HPC Unit 1B Lecture Notes Review: Rational Functions, Transformations, Binomial Expansion, and Modeling

Flashcards covering key vocabulary from HPC Unit 1B lecture notes, including rational functions, their characteristics (zeros, asymptotes, holes, end behavior), function transformations (translations, reflections, dilations), binomial expansion, and mathematical modeling techniques.

Rational Function

A function that can be expressed as the ratio of two polynomials, f(x) = P(x)/Q(x), where Q(x) is not the zero polynomial.

Real Zeros of Rational Functions

The x-values where a rational function equals zero, which occur when the numerator is zero and the x-value is within the function's domain.

Domain of a Rational Function

All real numbers except those that make the denominator of the function equal to zero, as these values would make the function undefined.

End Behavior (Rational Functions)

Describes how the graph of a rational function behaves as the input x approaches positive or negative infinity.

Holes (Rational Functions)

Removable discontinuities in the graph of a rational function that occur when a common factor exists in both the numerator and the denominator, which cancels out when simplifying.

Vertical Asymptote

A vertical line (x=a) that the graph of a rational function approaches but never crosses, occurring at x-values where the (simplified) denominator is zero.

Limit Notation

A mathematical notation used to describe the behavior of a function as its input approaches a certain value or infinity, often used for asymptotes and holes.

Multiplicity (in Rational Function denominators)

The number of times a factor appears in the denominator of a rational function, which can affect the behavior of the graph around a vertical asymptote.
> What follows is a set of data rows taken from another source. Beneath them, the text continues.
-- ==== Sys2Proof/Machine/Engine.lean ====
section
/-! DEFINITION. Engine commands between their append and their end: range locks (07 R172, R173), staging and publication
(15 R327, R329, R334), completion (09 R193; 15 R330), release (15 R336). -/

namespace Sys2Proof.Machine

/-! ### Range locks -/

def lockLimit : Nat := 64
/-- The first entry, destinations before sources and then the earliest, that covers an address of a partition. -/
def lockAt (cl : Cluster) (part : BitVec 6) (va : Nat) : Option RangeLock :=
  let hit := fun (l : RangeLock) => l.part == part && decide (l.lo ≤ va) && decide (va < l.hi)
  match cl.locks.find? (fun l => l.dst && hit l) with
  | some l => some l
  | none => cl.locks.find? hit
/-- Whether an access of `n` bytes meets a locked range: a load only a destination (07 R172). -/
def lockHit (cl : Cluster) (part : BitVec 6) (va n : Nat) (load : Bool) : Bool :=
  cl.locks.any (fun l => l.part == part && decide (va < l.hi) && decide (l.lo < va + n) && (l.dst || !load))
def Command.owns (x : Command) (l : RangeLock) : Bool := l.core == x.core && l.eng == x.eng && l.seq == x.seq
/-- Free the entries of a command. -/
def freeLocks (s : State) (x : Command) : State :=
  s.modCluster (clOf x.core) (fun cl => { cl with locks := cl.locks.filter (fun l => !x.owns l) })

/-! ### Copy geometry (15 R331 to R333, Table 15.6) -/

inductive CopyKind where
  | same | convert | mismatch
  deriving DecidableEq, Repr, Inhabited

/-- How a copy moves its data: the format and geometry of the first page of its source and of its destination, and the
bytes that one row takes at the destination. -/
structure CopyGeo where
  kind : CopyKind
  sf : Nat
  sg : Nat
  df : Nat
  dg : Nat
  drow : Nat
  deriving DecidableEq, Repr, Inhabited

/-- The first page of a span that is present. -/
def firstPage (s : State) (p : Nat) (part : BitVec 6) (va n : Nat) : Option Leaf :=
  ((List.range (n / 65536 + 2)).map (fun i => (va / 65536 + i) * 65536)).findSome? (fun a =>
    if a < va + n then
      match s.walk p part (BitVec.ofNat 72 (max a va)) with
      | .leaf l => some l
      | _ => none
    else none)

def isBlockFmt (f : Nat) : Bool := f == 0x18 || f == 0x19
def copyGeo (s : State) (p : Nat) (part : BitVec 6) (op : EngineOp) : CopyGeo :=
  match op with
  | .cpy dst src rows rowBytes dstride sstride =>
    let side := fun (va : Word) (stride : Nat) =>
      match firstPage s p part va.toNat ((rows - 1) * stride + rowBytes) with
      | some l => (l.fmt, l.geom)
      | none => (0, 0)
    let a := side src sstride
    let b := side dst dstride
    let granules := src.toNat % 65536 == 0 && dst.toNat % 65536 == 0 && rowBytes % 65536 == 0 &&
      (decide (rows ≤ 1) || (dstride % 65536 == 0 && sstride % 65536 == 0))
    let kind : CopyKind :=
      if a.1 ≠ 0 ∧ b.1 ≠ 0 ∧ ((isBlockFmt a.1 ∧ a.2 = 1) ∨ (isBlockFmt b.1 ∧ b.2 = 1)) ∧ (a ≠ b ∨ granules = false) then .mismatch
      else if a.1 = b.1 ∨ a.1 = 0 ∨ b.1 = 0 then .same
      else .convert
    let drow := if kind = .convert then rowBytes * (fmtBits b.1).getD 8 / max 1 ((fmtBits a.1).getD 8) else rowBytes
    { kind := kind, sf := a.1, sg := a.2, df := b.1, dg := b.2, drow := drow }
  | _ => { kind := .same, sf := 0, sg := 0, df := 0, dg := 0, drow := 0 }

/-- A destination sector is numbered by its row and, within it, by the 256-byte sectors of memory that the row meets. -/
def keyOf (row i : Nat) : Nat := row * 2 ^ 32 + i
/-- The numbers of a copy's sectors in the order of processing: rows ascending, and each row ascending when D < A, else
descending. -/
def copyKeys (g : CopyGeo) (op : EngineOp) : List Nat :=
  match op with
  | .cpy dst src rows _ dstride _ =>
    (List.range rows).flatMap (fun r =>
      let d := dst.toNat + r * dstride
      let n := if g.drow = 0 then 0 else (d + g.drow - 1) / 256 - d / 256 + 1
      let ks := (List.range n).map (keyOf r)
      if dst.toNat < src.toNat then ks else ks.reverse)
  | _ => []
/-- First destination byte of a sector, and its bytes. -/
def sectorDest (g : CopyGeo) (op : EngineOp) (key : Nat) : Nat × Nat :=
  match op with
  | .cpy dst _ _ _ dstride _ =>
    let d := dst.toNat + key / 2 ^ 32 * dstride
    let b := (d / 256 + key % 2 ^ 32) * 256
    (max d b, min (d + g.drow) (b + 256) - max d b)
  | _ => (0, 0)
/-- First source byte of a sector, and its bytes. -/
def sectorSource (g : CopyGeo) (op : EngineOp) (key : Nat) : Nat × Nat :=
  match op with
  | .cpy dst src _ _ dstride sstride =>
    let t := sectorDest g op key
    let ofs := t.1 - (dst.toNat + key / 2 ^ 32 * dstride)
    let scale := fun (n : Nat) =>
      if g.kind = .convert then n * (fmtBits g.sf).getD 8 / max 1 ((fmtBits g.df).getD 8) else n
    (src.toNat + key / 2 ^ 32 * sstride + scale ofs, scale t.2)
  | _ => (0, 0)

/-- Lowest and one past the highest byte of spans. -/
def spanOf (rs : List (Nat × Nat)) : Option (Nat × Nat) :=
  rs.foldl (fun a r => match a with
    | none => some (r.1, r.1 + r.2)
    | some (lo, hi) => some (min lo r.1, max hi (r.1 + r.2))) none

/-! ### Registration (15 R327, R334) -/

def retainedOf (co : Core) (seq : BitVec 32) : Option Command := co.retained.find? (fun r => r.seq == seq)

/-- The ranges that a command registers: its own, or for a REPLAY the span of the source bytes it copies. -/
def rangesOf (s : State) (x : Command) : List (Nat × Nat × Bool) :=
  match x.op with
  | .replay of =>
    (match retainedOf (s.core x.core) of with
      | some r =>
        let g := copyGeo s (pkgOf x.core) x.part r.op
        (match spanOf (r.missing.map (fun m => sectorSource g r.op m.1)) with
          | some (lo, hi) => [(lo, hi, false)]
          | none => [])
      | none => [])
  | _ => x.ranges

/-- The range of a REPLAY is known once its copy is retained. -/
def rangesKnown (s : State) (x : Command) : Bool :=
  match x.op with
  | .replay of => (retainedOf (s.core x.core) of).isSome
  | _ => true
/-- Register the ranges of a command; none while the table lacks room. -/
def registerRanges (s : State) (x : Command) : Option State :=
  let cl := clOf x.core
  let rs := rangesOf s x
  if (s.cluster cl).locks.length + rs.length ≤ lockLimit then
    let mk := fun (r : Nat × Nat × Bool) =>
      ({ part := x.part, lo := r.1, hi := r.2.1, dst := r.2.2, core := x.core, eng := x.eng, seq := x.seq,
         retained := false } : RangeLock)
    some (s.modCluster cl (fun c => { c with locks := c.locks ++ rs.map mk }))
  else none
Slant Asymptote (Oblique Asymptote)

An asymptote that is a non-horizontal, non-vertical line, occurring in a rational function when the degree of the numerator is exactly one greater than the degree of the denominator.

Horizontal Asymptote

A horizontal line that the graph of a rational function approaches as x approaches positive or negative infinity. Determined by comparing the degrees of the numerator and denominator.

Translation (Functions)

A type of transformation that shifts the graph of a function horizontally (input change) or vertically (output change) without changing its shape or orientation.

Reflection (Functions)

A type of transformation that flips a function's graph across an axis, either the x-axis (output change) or the y-axis (input change).

Dilation (Functions)

A type of transformation that stretches or compresses a function's graph either horizontally (input change) or vertically (output change).

Input Changes (Function Transformations)

Transformations that affect the x-values of a function, such as horizontal shifts, reflections across the y-axis, or horizontal dilations (e.g., f(x+c), f(-x), f(cx)).
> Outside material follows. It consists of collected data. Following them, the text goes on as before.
-- ==== Sys2Proof/Machine/Ops.lean ====
section
/-! DEFINITION. The named operations that every meaning is written over: who acts, how a slot or an entry ends
(12 R254, R255), taking a trap (09 R179) and returning from one (09 R187), the end of a strand (12 R251), fetching and
checking a line (10 R202 to R206, 12 R246). -/

namespace Sys2Proof.Machine

/-! ### A strand's first state -/

/-- A context with every register zero, both loop levels free and the return stack empty (02 R63). -/
def freshStrand : Strand :=
  { s := Vector.replicate 16 0, v := Vector.replicate 32 0, k := Vector.replicate 8 0, pc := 0, l0 := LoopLevel.free,
    l1 := LoopLevel.free, rs := [], prio := 0, tm := false, ss := false, cancel := false, slot := 0, cause := 0, epc := 0,
    eva := 0, hold := 0, seq := [], capture := none, bq := [], frame := { owner := 0, num := 0 }, place := .bank,
    role := .plain, waitedFor := [], record := 0, sprio := 0, pending := none, denial := none, wait := none, ewait := none,
    prog := .none, eprog := .none, gang := none, hsync := [], served := none, memb := 0, eject := 0, rounds := [], credRounds := [], contrib := none, wdStart := 0,
    wdPending := false, wdFired := false, needTgt := false, checks := Checks.reset }

/-! ### Who acts -/

/-- The strand that acts in this turn, with the registers and the program counter its slot or entry sees. -/
structure Actor where
  core : Nat
  k : Nat
  x : Strand
  exec : Bool
  sr : Vector Word 16
  kr : Vector KWord 8
  pc : Word
  deriving DecidableEq, Repr, Inhabited

def seqHead : List SeqItem → Option SeqEntry
  | [] => none
  | .one e :: _ => some e
  | .group es idx _ :: _ => es[idx]?
/-- Captured operands leave the replay queue. -/
def dropTaken (idx : Nat) (es : List SeqEntry) : List SeqEntry :=
  es.mapIdx (fun i e => if i = idx then { e with taken := [] } else e)
/-- The sequencer after its head entry: a group goes on to its next entry or repetition (14 R292). -/
def seqPop : List SeqItem → List SeqItem
  | [] => []
  | .one _ :: t => t
  | .group es idx left :: t =>
    if idx + 1 < es.length then .group (dropTaken idx es) (idx + 1) left :: t
    else if 1 < left then .group (dropTaken idx es) 0 (left - 1) :: t else t
/-- The sequencer with its head entry changed. -/
def seqMapHead (f : SeqEntry → SeqEntry) : List SeqItem → List SeqItem
  | [] => []
  | .one e :: t => .one (f e) :: t
  | .group es idx left :: t => .group (es.mapIdx (fun i e => if i = idx then f e else e)) idx left :: t
/-- Sequencer entries in use (14 R292). -/
def seqCount (q : List SeqItem) : Nat :=
  q.foldl (fun a i => match i with
    | .one _ => a + 1
    | .group es _ _ => a + es.length) 0
def captureCount (x : Strand) : Nat := (x.capture.map (fun c => c.es.length)).getD 0
/-- The entries that a strand has in the core's sequencer, and those of its banked strands, 16 at most (01 Table 1.1). -/
def strandEntries (x : Strand) : Nat := seqCount x.seq + captureCount x
def sequenced (co : Core) : Nat := (((liveStrands co).filter (fun p => p.2.place == .bank)).map (fun p => strandEntries p.2)).sum
/-- Every earlier execute-side entry of the strand has completed. -/
def seqIdle (x : Strand) : Bool := x.seq.isEmpty && decide (captureCount x = 0) && x.gang.isNone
Output Changes (Function Transformations)

Transformations that affect the y-values of a function, such as vertical shifts, reflections across the x-axis, or vertical dilations (e.g., f(x)+c, -f(x), cf(x)).

Factored Form (Polynomials)

A way of writing a polynomial as a product of its factors (e.g., f(x) = (x+2)^2(x-3)).

Standard (or General) Form (Polynomials)

A way of writing a polynomial by collecting and combining like terms and arranging them in descending order of degree (e.g., f(x) = x^3 + x^2 - 8x - 12).

Binomial Expansion

The process of expanding a binomial (an algebraic expression with two terms) raised to an integer power, such as (a+b)^n.

Pascal's Triangle

A triangular array of numbers that serves as a useful tool for finding the coefficients in binomial expansions.

Binomial Theorem

A formula that provides a systematic way to expand any binomial raised to a non-negative integer power, (a+b)^n = Σ [nCk * a^(n-k) * b^k].

Mathematical Model

A mathematical representation of a real-world situation, phenomenon, or data set, used to understand, analyze, or predict outcomes.

Model Domain Restrictions

Limitations on the input values (domain) of a function due to the real-world context of a mathematical model, ensuring the model remains realistic.

Model Range Restrictions

Limitations on the output values (range) of a function due to the real-world context of a mathematical model, ensuring the output makes sense within the application.

Average Rate of Change (AROC)

The change in the output of a function divided by the change in its input over a specific interval, representing the slope of the secant line between two points.

Regression Analysis

A powerful statistical technique used to find a function (model) that best fits a set of data points, often by minimizing the distance between the data and the curve.

Inversely Proportional

A relationship between two quantities where an increase in one quantity results in a proportional decrease in the other, typically expressed as y = k/x^n for some constant k and power n.

Rational Expression

An algebraic expression that can be written as a fraction where both the numerator and the denominator are polynomials.

Lowest Terms (Rational Expressions)

A rational expression is in lowest terms when the numerator and denominator have no common factors other than 1.

Excluded Values (Rational Expressions)

Values of the variable that would make the denominator of a rational expression equal to zero, rendering the expression undefined and thus excluded from the domain.